§ **WHAT THE TASK REQUIRES**
Tell how many lines in the data below contain "Effect", using one number as the whole reply.
* * *
-- ==== Sys2Proof/Tests/Slice0.lean ====
section
/-! SUPPORT. Tests on small states, and for every obligation with hypotheses a state and operands that meet them. Expected
words and values are those of 95_test_vectors.md, whose row each comment names. -/

open Sys2Proof Sys2Proof.Machine Sys2Proof.Spec

namespace Sys2Proof.Tests

/-! ## Helpers -/

/-- The parameters of 95_test_vectors.md: TIMER_HZ = 32768, a reset vector of 0x80000000 and the customary addresses. -/
def config (x : XLen) : Config where
  xlen := x
  timerHz := 32768
  resetVectorHigh := 0x20000000
  mtimeAddr := 0x0200BFF8
  mtimecmpAddr := 0x02004000
  msipAddr := 0x02000000

/-- The state right after reset at those parameters, with the compare register at its top so that no request is up. -/
def quiet (x : XLen) : State :=
  { State.reset with config := config x, mtimecmp := 0xFFFFFFFFFFFFFFFF, outputs := {} }

/-- Vectored mode with a table at 0x80000200, everything pending and enabled (95_test_vectors.md 2.5 row 9). -/
def busy : State :=
  { quiet .x32 with
    mstatus := { mie := true, mpie := false }, mie := { msie := true, mtie := true, meie := true }
    mtvec := 0x80000201, tvecInstalled := true, mtime := 500, mtimecmp := 400, msipIn := true, meipIn := true }

/-- The same in direct mode with a handler at 0x80000100. -/
def direct : State := { busy with mtvec := 0x80000100 }

/-- A field of the next state. -/
def field {α : Type} (f : State → α) : Result → Option α
  | .next t => some (f t)
  | .fault _ => none
  | .refused _ => none

/-- Why a step stops. -/
def stop : Result → Option (Fault ⊕ Refusal)
  | .next _ => none
  | .fault f => some (.inl f)
  | .refused r => some (.inr r)

/-- What a command answers. -/
def answer : Result → Option (Option Resp × Option Word) := field fun t => (t.outputs.resp, t.outputs.rdata)

/-! ## Well-formedness: one ill-formed term for each check -/

theorem test_wf_refuses_unknown_csr : (Instr.csrSet 0x340#12).wellFormed (config .x32) = false := by decide
theorem test_wf_refuses_unknown_timer : (Instr.tmrRead 0x004#12).wellFormed (config .x32) = false := by decide
theorem test_wf_refuses_counter_write : ∀ sel ∈ [0x000#12, 0x008#12, 0x009#12],
    (Instr.tmrWrite sel).wellFormed (config .x32) = false := by decide
theorem test_wf_accepts_neighbours : (Instr.csrSet 0x341#12).wellFormed (config .x32) = true ∧
    (Instr.tmrRead 0x00B#12).wellFormed (config .x32) = true ∧
    (Instr.tmrWrite 0x00A#12).wellFormed (config .x32) = true := by decide

/-! ## Decoding: words of 95_test_vectors.md 2.1 -/

theorem test_decode_csrRead : decode 0x00000341#32 = .ok (.csrRead 0x341#12) := by decide
theorem test_decode_csrWrite : decode 0x10000305#32 = .ok (.csrWrite 0x305#12) := by decide
theorem test_decode_csrSet : decode 0x20000304#32 = .ok (.csrSet 0x304#12) := by decide
theorem test_decode_csrClear : decode 0x30000304#32 = .ok (.csrClear 0x304#12) := by decide
theorem test_decode_csrWriteI : decode 0x50001305#32 = .ok (.csrWriteI 0x305#12 1#5) := by decide
theorem test_decode_csrSetI : decode 0x6001F304#32 = .ok (.csrSetI 0x304#12 31#5) := by decide
theorem test_decode_csrClearI : decode 0x70008300#32 = .ok (.csrClearI 0x300#12 8#5) := by decide
theorem test_decode_tmrRead : decode 0x80000009#32 = .ok (.tmrRead 0x009#12) := by decide
theorem test_decode_tmrWrite : decode 0x9000000B#32 = .ok (.tmrWrite 0x00B#12) := by decide
theorem test_decode_tmrRearm : decode 0xA0000000#32 = .ok .tmrRearm := by decide
theorem test_decode_tmrConv : decode 0xB0000000#32 = .ok .tmrConv := by decide
theorem test_decode_trapRet : decode 0xC0000000#32 = .ok .trapRet := by decide
theorem test_decode_trapSvc : decode 0xD0000000#32 = .ok .trapSvc := by decide
theorem test_decode_wait : decode 0xE0000000#32 = .ok .wait := by decide
theorem test_decode_reserved : decode 0x40000300#32 = .error .reservedOp ∧ decode 0xF0000000#32 = .error .reservedOp ∧
    decode 0xFFFFFFFF#32 = .error .zeroField ∧ decode 0x00020300#32 = .error .zeroField ∧
    decode 0x08000300#32 = .error .zeroField ∧ decode 0x00001300#32 = .error .immediateField ∧
    decode 0xD0001000#32 = .error .immediateField ∧ decode 0xC0000001#32 = .error .selectorField := by decide
theorem test_decodeTableWord : decodeTableWord 32 0x6001F304 = some (.csrSetI 0x304#12 31#5) ∧
    decodeTableWord 32 0x40000300 = none := by decide

/-! ## The step runs a placed command -/

theorem test_fetch_word_runs_it : answer (step (State.reset.withFetchWord 32 0xE0000000)) = some (some .ok, some 0) := by
  decide
theorem test_fetch_word_unknown_selector :
    answer (step (State.reset.withFetchWord 32 0x00000000)) = some (some .illegal, some 0) := by decide
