-- ==== Sys2Proof/Machine/Flags.lean ====
section
/-! DEFINITION. The flag update rules of the ALU/Flag Unit and the Condition Evaluator. -/

namespace Sys2Proof.Machine

/-- Bit 31 (00_scope.md R10). -/
def signBit (v : Word) : Bool := v.msb

/-- The addition-family rule (41_alu.md R170). The logical operations use it as written (R172). -/
def addFlags (a b r : Word) : Flags :=
  { n := signBit r
    z := decide (r = 0)
    c := decide (r < a)
    v := signBit (~~~(a ^^^ b) &&& (a ^^^ r)) }

/-- The subtraction-family rule (41_alu.md R171). -/
def subFlags (a b r : Word) : Flags :=
  { n := signBit r
    z := decide (r = 0)
    c := decide (b ≤ a)
    v := signBit ((a ^^^ b) &&& (a ^^^ r)) }

/-- The shift rule: the addition-family rule with `b = 0` (42_shift.md R211). -/
def shiftFlags (a r : Word) : Flags := addFlags a 0 r

/-- MVN's rule: N and Z from the result, C and V kept (41_alu.md R175). -/
def mvnFlags (old : Flags) (r : Word) : Flags :=
  { old with n := signBit r, z := decide (r = 0) }

/-- The truth table of the Condition Evaluator (40_dispatch.md R144). -/
def condTest (c : Cond) (f : Flags) : Bool :=
  match c with
  | .eq => f.z
  | .ne => !f.z
  | .gt => !f.z && (f.n == f.v)
  | .ge => f.n == f.v
  | .lt => f.n != f.v
  | .le => f.z || (f.n != f.v)

/-- `cond_holds`: with no suffix, always (40_dispatch.md R145). -/
def condHolds (c : Option Cond) (f : Flags) : Bool :=
  match c with
  | none => true
  | some c => condTest c f

/-- `cond_holds` over any suffix text: none is true, one of the six codes is its test, and any other
value is false (40_dispatch.md R146). The decoder passes only none or one of the six (30_encoding.md
R100), so an instruction reaches `condHolds` with the suffix read already. -/
def condHoldsText (suffix : Option Text) (f : Flags) : Bool :=
  match suffix with
  | none => condHolds none f
  | some t =>
    match readCond t with
    | some c => condHolds (some c) f
    | none => false

/-- The condition gate: a false condition skips the instruction before any operand is looked at
(40_dispatch.md R147). -/
def State.gated (s : State) (c : Option Cond) (body : State → Except Failure Effect) :
    Except Failure Effect :=
  if condHolds c s.flags then body s else .ok (fallThrough s)

/-- One whole instruction: the gate, its body, its events and the pc advance (40_dispatch.md R156). No
instruction faults or is refused. -/
def State.perform (s : State) (c : Option Cond) (body : State → Except Failure Effect) :
    Host.Outcome State Fault Refusal :=
  .next (s.finish (s.gated c body))

end Sys2Proof.Machine
end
* * *
§ **ANSWER BOX**
3